#### Exercise instructions:
Nothing outside the range is wanted. Repeat exactly the lines below from the one with "b).openRange = tl.openRange := rfl" through the one with "b).rangeCtr = tl.rangeCtr := rfl".

#### Available records:

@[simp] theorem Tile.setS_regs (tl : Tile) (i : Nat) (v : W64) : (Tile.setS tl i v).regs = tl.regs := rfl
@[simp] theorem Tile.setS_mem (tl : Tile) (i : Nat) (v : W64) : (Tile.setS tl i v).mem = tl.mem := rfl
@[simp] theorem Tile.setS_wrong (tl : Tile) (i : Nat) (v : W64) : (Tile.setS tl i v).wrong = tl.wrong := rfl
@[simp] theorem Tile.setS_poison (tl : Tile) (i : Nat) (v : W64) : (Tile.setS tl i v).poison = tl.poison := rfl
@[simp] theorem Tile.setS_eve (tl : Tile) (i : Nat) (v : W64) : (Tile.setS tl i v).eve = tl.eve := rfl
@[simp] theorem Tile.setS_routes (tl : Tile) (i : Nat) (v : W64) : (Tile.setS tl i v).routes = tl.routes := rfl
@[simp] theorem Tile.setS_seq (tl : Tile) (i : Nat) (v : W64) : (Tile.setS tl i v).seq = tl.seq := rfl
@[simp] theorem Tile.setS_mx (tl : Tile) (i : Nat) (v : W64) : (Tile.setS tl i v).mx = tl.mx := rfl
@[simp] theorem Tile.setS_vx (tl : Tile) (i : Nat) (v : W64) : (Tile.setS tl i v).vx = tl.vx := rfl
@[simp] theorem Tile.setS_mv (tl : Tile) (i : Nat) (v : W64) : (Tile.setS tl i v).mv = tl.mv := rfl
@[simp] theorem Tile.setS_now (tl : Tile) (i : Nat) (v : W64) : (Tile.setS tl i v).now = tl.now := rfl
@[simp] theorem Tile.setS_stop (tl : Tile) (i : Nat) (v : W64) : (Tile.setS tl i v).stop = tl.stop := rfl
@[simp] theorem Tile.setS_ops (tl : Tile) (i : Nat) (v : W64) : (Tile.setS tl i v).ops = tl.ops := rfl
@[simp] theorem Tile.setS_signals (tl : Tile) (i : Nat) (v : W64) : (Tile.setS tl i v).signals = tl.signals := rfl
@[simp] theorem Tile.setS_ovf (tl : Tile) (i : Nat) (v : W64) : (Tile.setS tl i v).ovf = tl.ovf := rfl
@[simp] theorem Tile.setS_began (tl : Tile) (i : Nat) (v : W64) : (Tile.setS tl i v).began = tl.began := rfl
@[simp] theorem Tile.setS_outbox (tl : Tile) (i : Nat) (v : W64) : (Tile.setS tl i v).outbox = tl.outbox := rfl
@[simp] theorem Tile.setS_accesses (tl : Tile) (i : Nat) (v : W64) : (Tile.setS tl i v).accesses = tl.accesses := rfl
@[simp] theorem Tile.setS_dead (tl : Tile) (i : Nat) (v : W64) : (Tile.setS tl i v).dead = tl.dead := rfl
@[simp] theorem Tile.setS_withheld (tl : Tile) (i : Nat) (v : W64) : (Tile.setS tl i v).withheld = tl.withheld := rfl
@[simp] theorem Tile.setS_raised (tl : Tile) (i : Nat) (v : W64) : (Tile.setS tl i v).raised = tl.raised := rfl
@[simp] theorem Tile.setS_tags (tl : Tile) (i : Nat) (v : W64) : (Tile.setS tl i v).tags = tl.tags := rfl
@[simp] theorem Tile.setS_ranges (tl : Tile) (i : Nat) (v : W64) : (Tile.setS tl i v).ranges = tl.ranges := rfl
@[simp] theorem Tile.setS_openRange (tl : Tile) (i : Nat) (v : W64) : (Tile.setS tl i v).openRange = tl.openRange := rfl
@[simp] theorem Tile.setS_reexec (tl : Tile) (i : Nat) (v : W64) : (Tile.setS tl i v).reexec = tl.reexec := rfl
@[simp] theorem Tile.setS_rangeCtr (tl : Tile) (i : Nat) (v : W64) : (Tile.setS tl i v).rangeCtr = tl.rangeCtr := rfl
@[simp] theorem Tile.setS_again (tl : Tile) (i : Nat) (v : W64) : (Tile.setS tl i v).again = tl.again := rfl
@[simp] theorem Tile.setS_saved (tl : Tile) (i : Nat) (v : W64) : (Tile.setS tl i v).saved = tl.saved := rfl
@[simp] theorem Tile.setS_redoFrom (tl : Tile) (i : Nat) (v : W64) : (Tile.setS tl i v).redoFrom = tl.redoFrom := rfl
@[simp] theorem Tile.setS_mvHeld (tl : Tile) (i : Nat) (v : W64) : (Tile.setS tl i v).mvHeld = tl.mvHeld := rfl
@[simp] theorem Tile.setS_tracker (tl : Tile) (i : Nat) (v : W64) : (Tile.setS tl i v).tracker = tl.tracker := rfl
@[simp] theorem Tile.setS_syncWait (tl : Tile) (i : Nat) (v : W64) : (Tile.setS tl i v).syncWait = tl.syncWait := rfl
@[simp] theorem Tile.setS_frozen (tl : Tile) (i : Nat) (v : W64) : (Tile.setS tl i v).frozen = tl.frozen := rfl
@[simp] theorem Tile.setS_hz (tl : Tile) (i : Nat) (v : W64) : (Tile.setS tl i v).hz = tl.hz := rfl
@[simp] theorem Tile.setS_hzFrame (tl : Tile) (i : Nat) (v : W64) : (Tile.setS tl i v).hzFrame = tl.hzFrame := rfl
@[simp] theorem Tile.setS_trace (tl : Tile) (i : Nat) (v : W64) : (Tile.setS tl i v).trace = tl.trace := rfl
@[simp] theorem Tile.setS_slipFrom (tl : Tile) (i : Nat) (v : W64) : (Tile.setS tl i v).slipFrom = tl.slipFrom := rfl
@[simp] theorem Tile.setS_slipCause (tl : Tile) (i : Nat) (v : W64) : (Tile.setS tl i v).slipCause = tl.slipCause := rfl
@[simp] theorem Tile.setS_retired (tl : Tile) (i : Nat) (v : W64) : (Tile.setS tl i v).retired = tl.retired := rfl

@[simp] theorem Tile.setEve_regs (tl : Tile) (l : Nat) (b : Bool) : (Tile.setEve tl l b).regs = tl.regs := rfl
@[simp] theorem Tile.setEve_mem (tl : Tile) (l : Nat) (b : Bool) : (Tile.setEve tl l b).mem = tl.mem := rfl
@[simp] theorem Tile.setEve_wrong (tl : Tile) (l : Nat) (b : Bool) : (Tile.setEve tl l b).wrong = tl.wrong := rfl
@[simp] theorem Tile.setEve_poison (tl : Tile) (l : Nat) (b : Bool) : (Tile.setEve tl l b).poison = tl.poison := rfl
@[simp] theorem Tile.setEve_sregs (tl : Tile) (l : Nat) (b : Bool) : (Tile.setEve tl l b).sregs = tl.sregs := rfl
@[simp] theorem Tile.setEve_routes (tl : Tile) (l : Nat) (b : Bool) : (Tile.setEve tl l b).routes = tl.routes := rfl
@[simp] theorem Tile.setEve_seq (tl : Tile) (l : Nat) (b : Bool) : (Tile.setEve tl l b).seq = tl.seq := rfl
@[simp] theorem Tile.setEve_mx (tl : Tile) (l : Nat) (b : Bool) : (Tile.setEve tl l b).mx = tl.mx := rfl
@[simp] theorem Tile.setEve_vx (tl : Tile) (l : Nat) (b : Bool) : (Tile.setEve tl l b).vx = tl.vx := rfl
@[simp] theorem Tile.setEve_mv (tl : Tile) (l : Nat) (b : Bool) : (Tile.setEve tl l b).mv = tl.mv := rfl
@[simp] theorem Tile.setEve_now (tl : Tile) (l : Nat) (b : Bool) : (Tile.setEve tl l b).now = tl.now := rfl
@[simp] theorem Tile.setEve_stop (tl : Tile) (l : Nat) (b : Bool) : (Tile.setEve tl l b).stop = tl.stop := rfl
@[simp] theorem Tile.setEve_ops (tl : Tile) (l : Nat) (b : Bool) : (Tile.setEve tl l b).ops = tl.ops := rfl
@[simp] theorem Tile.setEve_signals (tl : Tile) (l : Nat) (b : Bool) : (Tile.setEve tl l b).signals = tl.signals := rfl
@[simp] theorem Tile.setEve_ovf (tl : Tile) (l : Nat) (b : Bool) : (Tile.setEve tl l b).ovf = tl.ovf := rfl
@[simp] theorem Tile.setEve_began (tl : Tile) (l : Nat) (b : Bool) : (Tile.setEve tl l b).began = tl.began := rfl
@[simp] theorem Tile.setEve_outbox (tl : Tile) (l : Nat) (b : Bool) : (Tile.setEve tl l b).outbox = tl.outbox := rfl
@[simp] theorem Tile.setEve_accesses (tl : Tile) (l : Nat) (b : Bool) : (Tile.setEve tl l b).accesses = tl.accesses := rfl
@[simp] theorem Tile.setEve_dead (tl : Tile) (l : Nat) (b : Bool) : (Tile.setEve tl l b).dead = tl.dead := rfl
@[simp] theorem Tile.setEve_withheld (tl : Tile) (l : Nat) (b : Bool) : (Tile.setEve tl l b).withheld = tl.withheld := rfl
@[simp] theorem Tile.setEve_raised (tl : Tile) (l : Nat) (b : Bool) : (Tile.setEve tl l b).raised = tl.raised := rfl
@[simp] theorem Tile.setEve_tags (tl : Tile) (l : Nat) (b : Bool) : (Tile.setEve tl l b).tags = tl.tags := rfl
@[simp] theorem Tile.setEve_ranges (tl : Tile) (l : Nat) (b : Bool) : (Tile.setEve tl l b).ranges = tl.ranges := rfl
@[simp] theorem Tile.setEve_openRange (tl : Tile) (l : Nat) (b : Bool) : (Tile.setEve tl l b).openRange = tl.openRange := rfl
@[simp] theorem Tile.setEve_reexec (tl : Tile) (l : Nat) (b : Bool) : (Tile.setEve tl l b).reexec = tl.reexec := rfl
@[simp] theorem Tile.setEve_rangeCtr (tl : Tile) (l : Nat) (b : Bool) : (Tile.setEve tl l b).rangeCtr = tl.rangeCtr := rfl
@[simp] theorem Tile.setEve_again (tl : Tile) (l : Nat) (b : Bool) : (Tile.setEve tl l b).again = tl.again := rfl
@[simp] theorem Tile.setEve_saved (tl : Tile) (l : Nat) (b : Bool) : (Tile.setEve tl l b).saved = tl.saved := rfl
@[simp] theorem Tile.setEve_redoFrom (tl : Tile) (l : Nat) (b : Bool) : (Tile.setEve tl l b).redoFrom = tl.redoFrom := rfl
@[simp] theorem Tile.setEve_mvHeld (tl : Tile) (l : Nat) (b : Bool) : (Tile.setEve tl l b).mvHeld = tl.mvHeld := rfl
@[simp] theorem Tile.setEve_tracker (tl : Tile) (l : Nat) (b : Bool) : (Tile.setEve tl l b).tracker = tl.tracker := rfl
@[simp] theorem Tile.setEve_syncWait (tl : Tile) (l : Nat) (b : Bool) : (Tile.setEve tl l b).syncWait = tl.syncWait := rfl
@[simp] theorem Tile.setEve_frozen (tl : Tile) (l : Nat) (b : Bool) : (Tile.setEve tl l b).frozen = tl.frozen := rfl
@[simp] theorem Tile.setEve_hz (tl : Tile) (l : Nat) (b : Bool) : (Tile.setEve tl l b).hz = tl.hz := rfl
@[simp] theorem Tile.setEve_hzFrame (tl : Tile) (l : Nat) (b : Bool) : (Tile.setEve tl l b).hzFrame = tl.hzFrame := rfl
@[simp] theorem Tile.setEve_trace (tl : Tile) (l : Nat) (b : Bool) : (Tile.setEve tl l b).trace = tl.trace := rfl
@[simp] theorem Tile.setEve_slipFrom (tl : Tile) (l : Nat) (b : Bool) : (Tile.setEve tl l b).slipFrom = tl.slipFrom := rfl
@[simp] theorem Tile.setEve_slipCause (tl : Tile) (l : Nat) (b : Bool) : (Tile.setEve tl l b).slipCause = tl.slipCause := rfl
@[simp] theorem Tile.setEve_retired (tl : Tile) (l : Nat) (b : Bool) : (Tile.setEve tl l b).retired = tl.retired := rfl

#### Task answer:
@[simp] theorem Tile.setEve_openRange (tl : Tile) (l : Nat) (b : Bool) : (Tile.setEve tl l b).openRange = tl.openRange := rfl
@[simp] theorem Tile.setEve_reexec (tl : Tile) (l : Nat) (b : Bool) : (Tile.setEve tl l b).reexec = tl.reexec := rfl
@[simp] theorem Tile.setEve_rangeCtr (tl : Tile) (l : Nat) (b : Bool) : (Tile.setEve tl l b).rangeCtr = tl.rangeCtr := rfl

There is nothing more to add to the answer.